Data Science Study Note1
Prerequsite: As we all know that data science is heat in recent year, thus we all should learn knowledge and skills about data analysis and data mining.
- First we should study knowledge about Numpy, Pandas, SciPy and SciKit-learn.
- Then, we start learning about Tensorflow, Keras, and Torch.
- Also, we need be familar with basic math concepts like probability, linear algebra. So, let’s start it.
1. Basics of Python
I skip some terms of this chapter beacasue I have used Python before, hence no need to repeat them again. I just share tips about Python.

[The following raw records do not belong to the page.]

/-- One byte of a glen program at a glen code address (R89, R90). -/
def glenByte (g : Glen) (a : Nat) : Except FetchFail Byte :=
  let seg := a / 8192
  if g.segs.length ≤ seg then .error .bad
  else if ((g.segs[seg]?).getD {}).len ≤ a % 8192 then .error .bad
  else
    let f := Sparse.look {} (seg % 4) g.frames
    if f.valid && f.seg == seg && !f.filling then .ok (f.bytes.getD (a % 8192) 0) else .error (.segment seg)

/-- `n` bytes of code from an address, the first failure standing. -/
def codeBytes (s : State) (w : Who) (pc : DWord) : Nat → Nat → Except FetchFail (List Byte)
  | _, 0 => .ok []
  | off, n + 1 =>
    let b := match w with
      | .gang _ => codeByte s w (pc + BitVec.ofNat 64 off)
      | .glen k => glenByte (s.glen k) ((pc.toNat + off) % 2 ^ 32)
    match b with
    | .error e => .error e
    | .ok x =>
      match codeBytes s w pc (off + 1) n with
      | .error e => .error e
      | .ok xs => .ok (x :: xs)

/-- The bundle at an address. -/
def fetchBundle (s : State) (w : Who) (pc : DWord) : Except FetchFail RawBundle := readBundle (codeBytes s w pc)

/-- The slices of an issuer's gang. -/
def State.gangOf (s : State) (w : Who) : List Nat :=
  match w with
  | .gang a => (s.groupOf w).gangOf a.slice
  | .glen _ => [0]

/-- The program counter of an issuer. -/
def State.pcOf (s : State) (w : Who) : DWord :=
  let g := s.groupOf w
  match w with
  | .gang a => (g.slice a.slice).pc
  | .glen _ => (g.slice 0).pc

/-- The decoder that fetches for an issuer (R158, R76). -/
def State.decoderOf (s : State) (w : Who) : Decoder :=
  match w with
  | .glen _ => .glen
  | .gang _ => if (s.groupOf w).vliw then .vliw (!(s.groupOf w).gid.half) else .simt

/-- The record of a bundle about to issue. -/
def State.beginIssue (s : State) (w : Who) (len : Nat) : Issue :=
  let g := s.groupOf w
  let ks := s.gangOf w
  let pc := s.pcOf w
  let core := s.core (coreOf w)
  let t := core.team (teamKey w g)
  { who := w, pc := pc, next := pc + BitVec.ofNat 64 len, slices := ks, mask := g.activeMask ks, snap := g
    spad := core.store.spad, spadPoison := core.store.spadPoison, spbase := t.res.spbase, agent := core.agent, tidx := t.tidx
    gstat := match w with | .glen n => (s.glen n).gstat | .gang _ => 0 }

/-! ## The checks of R214 -/

/-- The site of an operation. -/
def siteOf (i : Instr) : Option Site :=
  match opRec i with
  | .none => none
  | .nop o => some o
  | .r o => some o.at'
  | .i o => some o.at'
  | .b o => some o.at'
  | .m o => some o.at'
  | .a o => some o.at'
  | .e o => some o.at'

/-- Is the operation privileged (R229)? -/
def privileged : Instr → Bool
  | .eret _ | .halt _ | .tlbiRng _ | .tlbiCtx _ | .tlbiAll _ | .tlbiSync _ | .ctxsave _ | .ctxload _ => true
  | _ => false

/-- Does the Ibien agent accept the operation (R145, R229, R258)? -/
def agentAccepts (i : Instr) : Bool :=
  match i with
  | .bra o => o.form == 0#2
  | .brx _ | .callx _ | .loop _ | .endloop _ | .mode _ | .prfi _ | .spawn _ | .elect _ | .sysc _ | .ifC _ | .elseC _ | .endif _
  | .brk _ | .cont _ | .regang _ | .fmt _ | .fmtrd _ => false
  | .pref o => !idxIsLane o.idx
  | .casG o | .casS o => !o.isLane true
  | _ =>
    match opRec i with
    | .m o => !o.isLane
    | .a o => !o.isLane false
    | _ =>
      (match siteOf i with
       | some st => (match st.slot with | .simt k => k != 3#3 && k != 4#3 && k != 5#3 | _ => true)
       | none => true)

Python has data set formats like these: set, list, dictionary, tuple
- About zip Operation
a = range(10)
b = range(10, 20)
c = zip(a, b)
c
<zip at 0x10b91af08>
for m in c:
print(m)
(0, 10)
(1, 11)
(2, 12)
(3, 13)
(4, 14)
(5, 15)
(6, 16)
(7, 17)
(8, 18)
(9, 19)
- List comprehensions
This is a kind of useful tools to deal with data set, like this:
x = [1,23,32,8,33,97,123]
result = [m if m <30 else 0 for m in x]
result
[1, 23, 0, 8, 0, 0, 0]
- all and any Operation
This is an useful method to judge whether the elements in a data set match the requirements or not.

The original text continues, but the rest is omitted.